Question

An electron is launched from the negative plate It strikes the positive plate at a speed of 2.50*107 m(s What was the electron's speed as it left the negative plate? Express your answer to two significant figures and include the appropriate units. View Available Hint(s) Value Units Submit

Answer 1

To find the electron's initial speed, use the equation for acceleration due to an electric field. Calculate the acceleration using the known values, then use a kinematic equation to find the initial speed.

Step-by-step explanation:

To find the electron's initial speed, we need to use the equation for acceleration due to an electric field: a = qE/m, where q is the charge of the electron, E is the electric field strength, and m is the mass of the electron. We know that the electron's charge is -1.6 x 10-19 C and the electric field strength is 2.0 x 105 N/C. The mass of the electron is 9.11 x 10-31 kg. Plugging in these values, we can calculate the acceleration: a = (-1.6 x 10-19 C)(2.0 x 105 N/C) / (9.11 x 10-31 kg). Solving this equation gives us the acceleration of the electron.

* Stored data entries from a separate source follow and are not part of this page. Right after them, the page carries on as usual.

-- ==== Sys2Proof/Config.lean ====
section
/-! DEFINITION. The configuration record `CFG` (00_scope.md R8): what an instantiation of the engine fixes and no
operation writes. The OPEN fields of R8 are free: the two `opaque` constants below have no body, so nothing can be
proved of their values. The constants of `CFG` that the source fixes stand where they are used: `CFG.SEQ_MAX` is
`Machine.seqMax` (Machine/Ops.lean), `CFG.CAL` is in `Machine.scaleCenti` (Machine/Codec.lean), `CFG.TAGS` is
`isKnownTag` (WellFormed.lean). -/

namespace Sys2Proof

/-- The descriptions of a RESPONSE message code (42_dispatch_decoders.md R86). -/
inductive AckDesc
  | transmitOK
  | transmitDelayed
  | nakFrequencyLock
  | nakAddressNotAllowed
deriving DecidableEq, Repr, Inhabited

/-- The descriptions of a LIGHTING5 subtype (42_dispatch_decoders.md R86). -/
inductive L5Subtype
  | lightwaveRFSiemens
  | emw100GAOEverflourish
deriving DecidableEq, Repr, Inhabited

/-- The descriptions of a LIGHTING5 command byte (42_dispatch_decoders.md R86). -/
inductive OnOff
  | off
  | on
deriving DecidableEq, Repr, Inhabited

/-- The descriptions of a SECURITY1 subtype (42_dispatch_decoders.md R86). -/
inductive Sec1Subtype
  | doorWindowSensor
  | motionSensor
  | remote
deriving DecidableEq, Repr, Inhabited

/-- The five command kinds. They have no numeric codes (30_encoding.md R56, R57; 43_commands.md R87). -/
inductive CmdKind
  | reset
  | getStatus
  | resetTamper
  | lightOn
  | lightOff
deriving DecidableEq, Repr, Inhabited

/-- The kinds whose commands carry an identifier, a unit code and a flag (30_encoding.md R56). -/
def CmdKind.isLight : CmdKind → Bool
  | .reset => false
  | .getStatus => false
  | .resetTamper => false
  | .lightOn => true
  | .lightOff => true

/-- A command template: the constant image of a command and where its fields go (30_encoding.md R55). -/
structure Template where
  /-- The constant image; bytes at field offsets are placeholders. -/
  bytes : List Byte
  /-- Where the sequence byte goes. -/
  seqOff : Nat
  /-- First of three consecutive identifier bytes. -/
  idOff : Option Nat
  /-- Where the unit code goes. -/
  unitOff : Option Nat
  /-- Where the on/off flag goes. -/
  flagOff : Option Nat
  /-- The flag value this command inserts. -/
  flag : Option Byte
deriving DecidableEq, Repr, Inhabited

/-- The fields of a template as pairs of an offset and a width: 1, except the identifier's 3 (30_encoding.md R55). -/
def Template.fields (t : Template) : List (Nat × Nat) :=
  (t.seqOff, 1) :: ((t.idOff.map (·, 3)).toList ++ (t.unitOff.map (·, 1)).toList ++ (t.flagOff.map (·, 1)).toList)

/-- The conditions (1) to (5) of 30_encoding.md R55 on the template of kind `k`. Condition (2) only names `bytes[1]`;
a length of at least 2 makes it exist. -/
abbrev Template.WellFormed (k : CmdKind) (t : Template) : Prop :=
  (2 ≤ t.bytes.length ∧ t.bytes.length ≤ 256) ∧
  t.bytes.head? = some (BitVec.ofNat 8 (t.bytes.length - 1)) ∧
  (∀ f ∈ t.fields, 2 ≤ f.1 ∧ f.1 + f.2 ≤ t.bytes.length) ∧
  t.fields.Pairwise (fun f g => f.1 + f.2 ≤ g.1 ∨ g.1 + g.2 ≤ f.1) ∧
  (t.idOff.isSome = k.isLight ∧ t.unitOff.isSome = k.isLight ∧ t.flagOff.isSome = k.isLight ∧
    t.flag.isSome = k.isLight)

/-- The fields of `CFG` that the source does not fix, and the switch of the 48-bit decoder (00_scope.md R8). A lookup
table, "byte → optional text" there, is a list of codes and descriptions. -/
structure Cfg where
  /-- `false`: the source's 48-bit decode defect is reproduced; `true`: the corrected decoder (R63). -/
  u48Corrected : Bool
  rxtypeDesc : List (Byte × Text)
  ackDesc : List (Byte × AckDesc)
  l5SubtypeDesc : List (Byte × L5Subtype)
  l5CmdDesc : List (Byte × OnOff)
  sec1SubtypeDesc : List (Byte × Sec1Subtype)
  tplReset : Template
  tplGetStatus : Template
  tplResetTamper : Template
  tplLightOn : Template
  tplLightOff : Template
deriving DecidableEq, Repr, Inhabited

/-- `CFG.tpl[k]` (00_scope.md R8). -/
def Cfg.tpl (c : Cfg) : CmdKind → Template
  | .reset => c.tplReset
  | .getStatus => c.tplGetStatus
  | .resetTamper => c.tplResetTamper
  | .lightOn => c.tplLightOn
  | .lightOff => c.tplLightOff

/-- What 70_reset_and_hazards.md R131 requires before the first command: every template is well-formed. The lookup
tables may be anything. -/
abbrev Cfg.WellFormed (c : Cfg) : Prop :=
  (c.tpl .reset).WellFormed .reset ∧ (c.tpl .getStatus).WellFormed .getStatus ∧
  (c.tpl .resetTamper).WellFormed .resetTamper ∧ (c.tpl .lightOn).WellFormed .lightOn ∧
  (c.tpl .lightOff).WellFormed .lightOff

/-- FREE VALUE (assumption 1). The OPEN fields of R8 as the instantiation gives them: nothing is known of them. -/
opaque Config.given : Cfg

/-- Some well-formed configuration. It stands in for `Config.given` only where that is not well-formed, which R131
excludes, so that the configuration at reset is a well-formed one of which nothing else is known. -/
def Config.minimal : Cfg where
  u48Corrected := false
  rxtypeDesc := []
  ackDesc := []
  l5SubtypeDesc := []
  l5CmdDesc := []
  sec1SubtypeDesc := []
  tplReset := ⟨[2, 0, 0], 2, none, none, none, none⟩
  tplGetStatus := ⟨[2, 0, 0], 2, none, none, none, none⟩
  tplResetTamper := ⟨[2, 0, 0], 2, none, none, none, none⟩
  tplLightOn := ⟨[7, 0, 0, 0, 0, 0, 0, 0], 2, some 3, some 6, some 7, some 1⟩
  tplLightOff := ⟨[7, 0, 0, 0, 0, 0, 0, 0], 2, some 3, some 6, some 7, some 0⟩

/-- The configuration of the machine at reset: any well-formed one, with the switch at the value R8 gives it
(`false`). -/
def Config.atReset : Cfg :=
  { (if Config.given.WellFormed then Config.given else Config.minimal) with u48Corrected := false }

/-- FREE VALUE (assumption 2). The byte at an index of a command built from a template that is not well-formed, which
70_reset_and_hazards.md R131 excludes and for which no rule states the bytes: a function of the template, the allocated
number, the light operands and the index. -/
opaque Config.unstatedByte : Template → Nat → Option (Bytes3 × Byte) → Nat → Byte

/-- PRESUMED (assumption 3). The instantiation of the OPEN fields that 93_implementation_defined.md G3 to G11 supplies
from general knowledge; G12 has no default for RESET_TAMPER, so that template is an argument. The machine does not use
it: it is here so that the spec's instantiated test vectors can be stated. -/
def Config.generalKnowledge (tamper : Template) : Cfg where
  u48Corrected := false
  rxtypeDesc :=
    [(0x50, "310MHz".toList), (0x51, "315MHz".toList), (0x52, "433.92MHz receiver only".toList),
     (0x53, "433.92MHz transceiver".toList), (0x55, "868.00MHz".toList), (0x56, "868.00MHz FSK".toList),
     (0x57, "868.30MHz".toList), (0x58, "868.30MHz FSK".toList), (0x59, "868.35MHz".toList),
     (0x5A, "868.35MHz FSK".toList), (0x5B, "868.95MHz".toList)]
  ackDesc := [(0x00, .transmitOK), (0x01, .transmitDelayed), (0x02, .nakFrequencyLock), (0x03, .nakAddressNotAllowed)]
  l5SubtypeDesc := [(0x00, .lightwaveRFSiemens), (0x01, .emw100GAOEverflourish)]
  l5CmdDesc := [(0x00, .off), (0x01, .on)]
  sec1SubtypeDesc := [(0x00, .doorWindowSensor), (0x01, .motionSensor), (0x02, .remote)]
  tplReset := ⟨[0x0D, 0, 0, 0, 0, 0, 0, 0, 0, 0, 0, 0, 0, 0], 3, none, none, none, none⟩
  tplGetStatus := ⟨[0x0D, 0, 0, 0, 2, 0, 0, 0, 0, 0, 0, 0, 0, 0], 3, none, none, none, none⟩
  tplResetTamper := tamper
  tplLightOn := ⟨[0x0A, 0x14, 0, 0, 0, 0, 0, 0, 0, 0, 0], 3, some 4, some 7, some 8, some 0x01⟩
  tplLightOff := ⟨[0x0A, 0x14, 0, 0, 0, 0, 0, 0, 0, 0, 0], 3, some 4, some 7, some 8, some 0x00⟩

end Sys2Proof
end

Once we have the acceleration, we can use the kinematic equation vf = vi + at to find the initial speed of the electron. We know that the final speed is 2.50 x 107 m/s and the time is the distance between the negative and positive plates divided by the initial speed. Plugging in these values, we can solve for the initial speed.

Answer 2

The electron's speed as it left the negative plate was 2000 m/s.

Step-by-step explanation:

The electron's speed as it left the negative plate can be found using the conservation of energy and the potential difference between the plates.

Given that the electron's speed as it strikes the positive plate is 2.50*107 m/s and the distance between the plates is 2 cm, we can calculate the electric field strength using the formula:

E = ΔV / d

Where E is the electric field strength, ΔV is the potential difference, and d is the distance between the plates.

Substituting the given values:

E = 200 V / 0.02 m = 10000 N/C

Since the electric field accelerates the electron, we can use the equation of motion:

v2 = u2 + 2ad

Where v is the final velocity, u is the initial velocity, a is the acceleration, and d is the distance traveled.

Since the electron starts from rest at the negative plate, the initial velocity is 0 m/s.

Substituting the values into the equation:

2.50*107 m/s2 = 0 + 2 * 10000 * 0.02

Simplifying the equation:

v = sqrt(2 * 10000 * 0.02) = 2000 m/s

Therefore, the electron's speed as it left the negative plate was 2000 m/s.